有时候他们能在这个双方都有空的时间段里聊一会,有时候沈惟安玩得忘兴,或是午睡过头还没醒,于是就只剩岳嘉明一个人耐心的回复和分享,像发生在不同时段的单向交流。

有来有回的,岳嘉明也时不时发一些自己的照片,只是相比沈惟安的丰富,他来来回回都是西装三件套,在自己的工位自拍,在电梯间对着镜子自拍,周末陪着虞姿去购物,对着奢侈品的橱窗自拍。

直到沈惟安说:“我发现西装真的适合你,你穿西装最好看。”

“你不是一直觉得三件套很傻吗?温莎的校服你也讨厌得不行。”

“这怎么能比?有些大马猴穿西装也是大马猴,你不一样,岳嘉明,你天生就适合这个,没人穿西装比你更帅。”

好吧,岳嘉明笑纳了这份赞美,他其实喜欢的不是沈惟安说他帅,而是他说,“岳嘉明,你是不一样的。”

作者有话说:

来啦!

第27章

打飞的

沈惟安偷偷跑回去的事情终于还是被他家里发现了。

被发现的过程十分低智,那个收了沈惟安“枪手”费的男孩去上了两个星期课后再没露面,培训学校出于负责任的态度,在联系不上沈惟安本人后,直接联系了出钱的学员家长,于是,沈旌问沈惟安怎么回事,听到了明显是胡编乱造的一通说辞,过后就去查了沈惟安账户的各项开支,看到机票购买信息的时候,整个人大为光火,一刻都不耽搁地立马跑到乡下老家,逮住儿子就是一通狠揍。

70多岁的沈老爷子也劝不住自己的儿子打孙子,沈旌火气爆起来连自己的老父亲也不顾,一齐骂了进来,说就是老爷子这么纵容,才养出了这么个无法无天的混账玩意儿。

沈惟安最见不得他老爹骂爷爷,于是顶着刚被揍出来的一身伤当场就跟老爸干了起来。

老爷子又两边劝架,场面简直混乱至极。

最终的结果是,沈旌让自己带过来的两个身强力壮的下属,费了好一通功夫才五花大绑地把沈惟安绑了带走,沈老爷子老泪纵横,大骂不肖儿,沈旌给自己老爹撂下一大笔钱,说明儿就派个保姆过来,然后驱车走了。

沈惟安回去后就被禁了足,扔进房间里,门窗被反锁,窗户还从外钉上了木条,除了吃饭的时候有人送饭进去,别的时候既不让他出来,也不让其他人理他,让他好好反省,写够一万字的反省书再说。

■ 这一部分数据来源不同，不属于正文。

/-- The device time t_n of a cycle start, in nanoseconds (R29). -/
def cycleStartNs (s : State) (t : Twin) (n : Nat) : Int := originNs s t + n * (cycNs s t : Int)

/-- A Tributary time: device time in 1/16 ns, truncated to 40 bits (R3). -/
def tribTime (dev : Int) : Nat := (dev / 4096 % 1099511627776).toNat

/-- The signed difference of two Tributary times (R4). -/
def tribDiff (ev now : Nat) : Int :=
  let d := (ev + 1099511627776 - now % 1099511627776) % 1099511627776
  if d ≥ 549755813888 then (d : Int) - 1099511627776 else d

/-- The acceptance rule of 16-bit sequence numbers (R10): 0 duplicate, 1 accept, 2 outside the window. -/
def seqJudge (last : Option Nat) (got : Nat) : Nat :=
  match last with
  | none => 1
  | some l =>
    let d := (got + 65536 - l) % 65536
    if d = 0 then 0 else if d ≤ 256 then 1 else 2

end Sys2Proof.Machine
end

自从在乡下狠狠闹了一通后,沈惟安回到家没再闹,他知道这招对他爸没用,他爸就是个以暴制暴的暴君,他妈跟着求情都没用。

他不闹,也不吃饭,每天就躺在床上绝食。

家里那个混世魔王弟弟沈鸣玉还每天在门外挑衅他,幸灾乐祸地大声喊:“哥,你也有今天!让你在英国天天快活,留我一个人在家受苦,现在让你也尝尝滋味!”

沈惟安被吵烦了,都没力气喊他闭嘴。

他手机也被没收了,躺在床上昏昏沉沉地想,不知道岳嘉明这几天有没给自己发消息,一直不回,他会不会担心?

绝食到第三天的时候,沈惟安的母亲罗瑛跟沈旌爆发了一顿大吵,罗瑛反对沈旌用这种手段来对待儿子,而沈旌认定沈惟安这么顽劣的性子就是要狠狠地治一治。

沈惟安有气无力地听着楼下像拆家一样的响动,突然生出一股念头,还是要吃饭,要有力气,然后才有机会跑出去。

沈鸣玉不知道是不是被楼下的动静闹怕了,缩在沈惟安的房门外,敲门说:“哥,你还活着吗?”

沈惟安笑了一通,爬起来也蹲到门边,叩了叩说:“你哥还没死,不过快了。”

沈鸣玉说:“怎么办,他们会不会杀死对方?”

“不会的。”沈惟安这会也没功夫安慰弟弟,他真快饿死了,跟他说:“你去找点吃的,然后找芳姨拿钥匙,就说给我送吃的,然后给我把手机找过来,机灵点。”

平时根本使唤不动的小魔王,这会也许是被吓怕了,倒是听话,一溜烟就跑去楼下,过了会房门被打开,是芳姨开的门,把吃的端了进来,说:“小安,房间钥匙不能给你弟弟,老爷不允许,这样吧,我让小玉过来陪你说说话,你吃完了我再来把东西拿走。”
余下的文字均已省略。